Your answer should hold all lines of the entries that include the word "blockPages".

::::::

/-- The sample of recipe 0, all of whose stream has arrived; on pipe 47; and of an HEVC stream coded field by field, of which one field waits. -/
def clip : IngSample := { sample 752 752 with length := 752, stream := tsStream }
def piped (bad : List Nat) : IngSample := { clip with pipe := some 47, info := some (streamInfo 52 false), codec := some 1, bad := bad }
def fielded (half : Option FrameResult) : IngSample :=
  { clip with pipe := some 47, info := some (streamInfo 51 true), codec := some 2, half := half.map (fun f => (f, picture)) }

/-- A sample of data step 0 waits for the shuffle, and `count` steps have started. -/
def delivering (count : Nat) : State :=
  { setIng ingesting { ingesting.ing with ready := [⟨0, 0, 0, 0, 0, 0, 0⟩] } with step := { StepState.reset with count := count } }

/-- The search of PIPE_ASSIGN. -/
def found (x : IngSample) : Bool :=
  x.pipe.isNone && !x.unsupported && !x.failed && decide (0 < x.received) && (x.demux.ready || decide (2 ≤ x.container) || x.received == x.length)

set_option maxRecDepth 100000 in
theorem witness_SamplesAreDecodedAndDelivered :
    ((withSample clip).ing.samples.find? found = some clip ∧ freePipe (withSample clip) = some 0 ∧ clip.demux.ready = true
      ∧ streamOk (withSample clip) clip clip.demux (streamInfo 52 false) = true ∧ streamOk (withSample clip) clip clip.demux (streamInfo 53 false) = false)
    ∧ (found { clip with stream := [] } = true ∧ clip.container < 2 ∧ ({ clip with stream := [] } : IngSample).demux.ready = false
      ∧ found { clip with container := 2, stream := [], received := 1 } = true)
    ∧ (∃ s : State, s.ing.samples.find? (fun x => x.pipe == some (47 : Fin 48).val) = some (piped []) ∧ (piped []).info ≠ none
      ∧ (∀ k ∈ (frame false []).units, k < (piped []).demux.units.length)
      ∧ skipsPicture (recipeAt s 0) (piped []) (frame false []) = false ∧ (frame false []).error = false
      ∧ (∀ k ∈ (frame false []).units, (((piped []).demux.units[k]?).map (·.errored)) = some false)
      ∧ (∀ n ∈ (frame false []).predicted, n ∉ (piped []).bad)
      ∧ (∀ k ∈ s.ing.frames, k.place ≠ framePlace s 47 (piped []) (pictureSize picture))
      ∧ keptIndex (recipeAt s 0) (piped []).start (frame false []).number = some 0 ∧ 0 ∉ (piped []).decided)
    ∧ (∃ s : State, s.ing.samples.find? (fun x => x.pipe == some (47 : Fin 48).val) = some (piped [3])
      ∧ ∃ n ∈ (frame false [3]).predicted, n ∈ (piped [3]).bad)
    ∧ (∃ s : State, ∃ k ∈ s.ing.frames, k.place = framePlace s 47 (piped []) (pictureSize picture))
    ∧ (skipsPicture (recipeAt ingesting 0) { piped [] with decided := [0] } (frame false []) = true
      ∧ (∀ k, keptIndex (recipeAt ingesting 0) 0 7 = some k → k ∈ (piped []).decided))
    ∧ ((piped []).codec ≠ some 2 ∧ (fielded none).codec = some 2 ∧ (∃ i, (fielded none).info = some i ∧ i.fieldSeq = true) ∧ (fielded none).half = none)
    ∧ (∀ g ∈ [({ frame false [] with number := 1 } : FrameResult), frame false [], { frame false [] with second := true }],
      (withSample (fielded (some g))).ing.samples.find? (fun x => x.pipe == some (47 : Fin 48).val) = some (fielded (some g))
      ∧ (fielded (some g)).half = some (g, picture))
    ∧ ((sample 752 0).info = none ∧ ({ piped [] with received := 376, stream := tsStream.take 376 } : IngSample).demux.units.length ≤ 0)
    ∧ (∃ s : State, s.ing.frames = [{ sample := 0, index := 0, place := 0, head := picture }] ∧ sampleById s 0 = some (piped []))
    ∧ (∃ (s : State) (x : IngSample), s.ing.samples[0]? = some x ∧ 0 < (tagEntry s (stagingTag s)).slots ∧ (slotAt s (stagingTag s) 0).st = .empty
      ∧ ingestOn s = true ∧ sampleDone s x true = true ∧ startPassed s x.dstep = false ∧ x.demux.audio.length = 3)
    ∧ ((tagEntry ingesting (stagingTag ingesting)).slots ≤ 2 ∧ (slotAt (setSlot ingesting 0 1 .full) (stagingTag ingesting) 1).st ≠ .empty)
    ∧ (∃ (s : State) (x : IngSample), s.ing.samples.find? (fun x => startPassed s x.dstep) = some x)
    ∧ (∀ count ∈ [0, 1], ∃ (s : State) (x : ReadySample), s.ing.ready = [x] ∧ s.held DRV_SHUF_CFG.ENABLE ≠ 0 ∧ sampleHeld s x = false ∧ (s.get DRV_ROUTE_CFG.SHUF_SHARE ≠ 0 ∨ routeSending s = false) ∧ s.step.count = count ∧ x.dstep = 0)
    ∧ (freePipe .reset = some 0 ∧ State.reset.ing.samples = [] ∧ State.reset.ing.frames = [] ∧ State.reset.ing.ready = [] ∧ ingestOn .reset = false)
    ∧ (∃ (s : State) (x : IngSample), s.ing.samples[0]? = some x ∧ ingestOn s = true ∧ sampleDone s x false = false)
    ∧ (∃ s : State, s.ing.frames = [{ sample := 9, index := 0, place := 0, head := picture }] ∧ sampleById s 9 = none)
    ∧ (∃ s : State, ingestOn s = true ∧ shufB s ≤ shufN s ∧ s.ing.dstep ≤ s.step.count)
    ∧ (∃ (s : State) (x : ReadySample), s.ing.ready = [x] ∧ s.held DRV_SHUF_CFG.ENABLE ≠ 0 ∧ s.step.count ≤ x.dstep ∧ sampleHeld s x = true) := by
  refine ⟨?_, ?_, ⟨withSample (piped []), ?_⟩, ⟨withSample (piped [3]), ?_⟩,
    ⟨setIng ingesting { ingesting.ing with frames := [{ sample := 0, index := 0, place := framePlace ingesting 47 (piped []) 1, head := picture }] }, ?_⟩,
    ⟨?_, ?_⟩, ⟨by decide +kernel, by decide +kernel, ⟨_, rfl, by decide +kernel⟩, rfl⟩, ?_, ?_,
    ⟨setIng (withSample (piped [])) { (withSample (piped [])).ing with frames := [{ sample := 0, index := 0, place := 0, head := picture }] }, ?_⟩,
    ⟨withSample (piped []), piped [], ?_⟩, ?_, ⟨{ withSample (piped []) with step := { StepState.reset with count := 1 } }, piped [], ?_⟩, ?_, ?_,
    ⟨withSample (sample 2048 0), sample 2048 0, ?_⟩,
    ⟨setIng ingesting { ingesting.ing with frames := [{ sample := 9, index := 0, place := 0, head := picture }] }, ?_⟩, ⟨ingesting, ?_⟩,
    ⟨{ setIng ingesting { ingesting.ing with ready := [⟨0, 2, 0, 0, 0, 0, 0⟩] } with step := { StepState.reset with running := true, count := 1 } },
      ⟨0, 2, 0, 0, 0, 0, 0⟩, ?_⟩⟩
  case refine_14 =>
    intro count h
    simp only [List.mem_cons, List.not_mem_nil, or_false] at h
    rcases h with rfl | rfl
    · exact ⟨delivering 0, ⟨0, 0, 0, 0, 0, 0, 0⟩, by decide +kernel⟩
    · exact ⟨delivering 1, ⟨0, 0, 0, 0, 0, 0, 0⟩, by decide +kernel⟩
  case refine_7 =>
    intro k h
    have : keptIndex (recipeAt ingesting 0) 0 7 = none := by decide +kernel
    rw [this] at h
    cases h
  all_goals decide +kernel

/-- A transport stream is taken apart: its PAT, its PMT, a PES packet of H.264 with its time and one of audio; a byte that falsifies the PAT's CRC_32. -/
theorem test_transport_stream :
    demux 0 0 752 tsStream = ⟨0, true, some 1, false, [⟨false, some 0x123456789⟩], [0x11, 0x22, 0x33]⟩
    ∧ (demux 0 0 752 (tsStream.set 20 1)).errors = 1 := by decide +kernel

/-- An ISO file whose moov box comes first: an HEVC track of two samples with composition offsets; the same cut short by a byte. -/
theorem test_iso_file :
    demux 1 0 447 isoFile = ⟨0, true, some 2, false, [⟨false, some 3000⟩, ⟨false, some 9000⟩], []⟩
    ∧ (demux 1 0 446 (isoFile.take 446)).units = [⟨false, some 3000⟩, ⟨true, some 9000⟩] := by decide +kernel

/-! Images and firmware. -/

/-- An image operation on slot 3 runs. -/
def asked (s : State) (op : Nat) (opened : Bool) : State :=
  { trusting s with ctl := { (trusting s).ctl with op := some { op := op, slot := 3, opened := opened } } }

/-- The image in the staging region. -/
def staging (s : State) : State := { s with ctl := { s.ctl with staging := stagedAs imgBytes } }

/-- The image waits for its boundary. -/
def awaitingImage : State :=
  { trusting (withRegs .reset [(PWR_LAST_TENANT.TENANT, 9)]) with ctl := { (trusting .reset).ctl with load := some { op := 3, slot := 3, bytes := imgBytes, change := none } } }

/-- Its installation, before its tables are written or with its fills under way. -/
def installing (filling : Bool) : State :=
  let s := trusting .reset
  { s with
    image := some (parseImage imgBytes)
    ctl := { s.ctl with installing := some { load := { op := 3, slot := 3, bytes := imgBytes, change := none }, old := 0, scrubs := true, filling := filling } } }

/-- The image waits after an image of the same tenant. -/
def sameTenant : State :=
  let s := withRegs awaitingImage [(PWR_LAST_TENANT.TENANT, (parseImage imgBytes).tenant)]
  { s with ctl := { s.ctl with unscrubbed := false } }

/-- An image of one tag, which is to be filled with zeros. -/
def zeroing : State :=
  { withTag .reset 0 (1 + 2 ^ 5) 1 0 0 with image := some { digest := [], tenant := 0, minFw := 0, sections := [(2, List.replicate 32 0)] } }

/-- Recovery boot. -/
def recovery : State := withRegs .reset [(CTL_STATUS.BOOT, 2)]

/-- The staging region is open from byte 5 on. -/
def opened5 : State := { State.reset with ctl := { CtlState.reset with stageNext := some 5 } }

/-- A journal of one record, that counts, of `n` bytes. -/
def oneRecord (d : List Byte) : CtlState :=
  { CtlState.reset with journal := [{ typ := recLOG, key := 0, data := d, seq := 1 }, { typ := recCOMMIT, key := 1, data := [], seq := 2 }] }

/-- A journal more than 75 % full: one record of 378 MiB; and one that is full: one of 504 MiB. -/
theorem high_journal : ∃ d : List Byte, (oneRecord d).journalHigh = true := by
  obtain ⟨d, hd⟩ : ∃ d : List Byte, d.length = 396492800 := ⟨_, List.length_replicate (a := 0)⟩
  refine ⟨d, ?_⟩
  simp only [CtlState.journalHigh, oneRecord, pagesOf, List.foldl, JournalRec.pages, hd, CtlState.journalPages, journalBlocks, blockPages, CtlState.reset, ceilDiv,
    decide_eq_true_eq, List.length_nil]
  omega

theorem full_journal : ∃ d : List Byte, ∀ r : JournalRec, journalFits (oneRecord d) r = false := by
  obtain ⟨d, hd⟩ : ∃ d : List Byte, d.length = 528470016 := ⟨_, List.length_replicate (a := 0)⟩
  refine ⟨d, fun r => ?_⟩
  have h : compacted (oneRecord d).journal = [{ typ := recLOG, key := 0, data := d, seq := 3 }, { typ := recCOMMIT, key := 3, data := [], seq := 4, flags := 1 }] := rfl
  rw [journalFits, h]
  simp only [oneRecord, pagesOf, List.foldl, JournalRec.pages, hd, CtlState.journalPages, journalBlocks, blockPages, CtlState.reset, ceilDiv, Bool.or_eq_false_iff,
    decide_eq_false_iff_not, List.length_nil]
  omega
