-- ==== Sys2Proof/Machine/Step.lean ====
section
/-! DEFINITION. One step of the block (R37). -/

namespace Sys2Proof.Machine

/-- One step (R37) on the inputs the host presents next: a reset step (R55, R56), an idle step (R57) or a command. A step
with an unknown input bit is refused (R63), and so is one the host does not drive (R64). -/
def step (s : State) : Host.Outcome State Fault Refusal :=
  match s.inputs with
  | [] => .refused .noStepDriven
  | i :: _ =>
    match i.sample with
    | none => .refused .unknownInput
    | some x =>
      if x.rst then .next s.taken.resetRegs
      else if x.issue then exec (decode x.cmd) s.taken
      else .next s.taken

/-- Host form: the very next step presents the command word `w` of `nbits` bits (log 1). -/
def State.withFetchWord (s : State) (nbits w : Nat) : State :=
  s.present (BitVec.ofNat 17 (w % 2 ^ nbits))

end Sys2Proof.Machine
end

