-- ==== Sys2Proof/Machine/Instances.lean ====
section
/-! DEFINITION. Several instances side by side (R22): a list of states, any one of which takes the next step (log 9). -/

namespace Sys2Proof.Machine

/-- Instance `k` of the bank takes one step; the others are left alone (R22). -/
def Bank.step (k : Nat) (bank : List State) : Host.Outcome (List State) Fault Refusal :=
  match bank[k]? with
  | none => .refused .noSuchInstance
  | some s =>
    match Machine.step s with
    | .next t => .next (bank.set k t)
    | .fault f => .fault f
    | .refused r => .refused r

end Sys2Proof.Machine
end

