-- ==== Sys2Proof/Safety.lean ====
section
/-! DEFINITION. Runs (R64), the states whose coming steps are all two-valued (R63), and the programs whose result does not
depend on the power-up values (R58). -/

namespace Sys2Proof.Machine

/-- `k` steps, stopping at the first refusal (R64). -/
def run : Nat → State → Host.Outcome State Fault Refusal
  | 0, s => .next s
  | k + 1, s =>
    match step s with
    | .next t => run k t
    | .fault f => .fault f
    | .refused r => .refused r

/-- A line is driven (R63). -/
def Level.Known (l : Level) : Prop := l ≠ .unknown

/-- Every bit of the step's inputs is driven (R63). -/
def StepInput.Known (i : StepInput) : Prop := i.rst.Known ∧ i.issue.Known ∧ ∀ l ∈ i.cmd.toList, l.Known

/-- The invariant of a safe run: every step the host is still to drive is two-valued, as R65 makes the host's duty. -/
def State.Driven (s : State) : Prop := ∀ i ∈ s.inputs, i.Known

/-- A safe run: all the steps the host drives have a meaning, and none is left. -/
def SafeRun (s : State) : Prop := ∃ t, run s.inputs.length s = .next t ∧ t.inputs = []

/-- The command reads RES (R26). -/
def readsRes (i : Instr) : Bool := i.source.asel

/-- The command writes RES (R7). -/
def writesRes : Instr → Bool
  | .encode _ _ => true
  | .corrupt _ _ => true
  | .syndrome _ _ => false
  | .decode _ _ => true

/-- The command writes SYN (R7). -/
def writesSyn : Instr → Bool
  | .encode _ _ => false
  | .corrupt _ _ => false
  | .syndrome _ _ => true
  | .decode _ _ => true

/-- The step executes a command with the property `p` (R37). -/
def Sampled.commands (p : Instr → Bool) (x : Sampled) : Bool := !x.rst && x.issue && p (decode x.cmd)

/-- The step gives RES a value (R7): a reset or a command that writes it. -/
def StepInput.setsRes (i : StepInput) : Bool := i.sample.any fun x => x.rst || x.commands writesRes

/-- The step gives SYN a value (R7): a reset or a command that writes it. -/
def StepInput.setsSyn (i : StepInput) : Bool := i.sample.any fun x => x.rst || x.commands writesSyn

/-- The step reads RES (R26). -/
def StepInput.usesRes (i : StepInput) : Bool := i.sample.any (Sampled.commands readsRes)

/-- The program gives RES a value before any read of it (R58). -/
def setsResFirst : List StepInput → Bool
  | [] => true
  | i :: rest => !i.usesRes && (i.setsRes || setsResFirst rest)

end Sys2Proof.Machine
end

::::::

- [Answer area]:
  simp only [CtlState.journalHigh, oneRecord, pagesOf, List.foldl, JournalRec.pages, hd, CtlState.journalPages, journalBlocks, blockPages, CtlState.reset, ceilDiv,
  simp only [oneRecord, pagesOf, List.foldl, JournalRec.pages, hd, CtlState.journalPages, journalBlocks, blockPages, CtlState.reset, ceilDiv, Bool.or_eq_false_iff,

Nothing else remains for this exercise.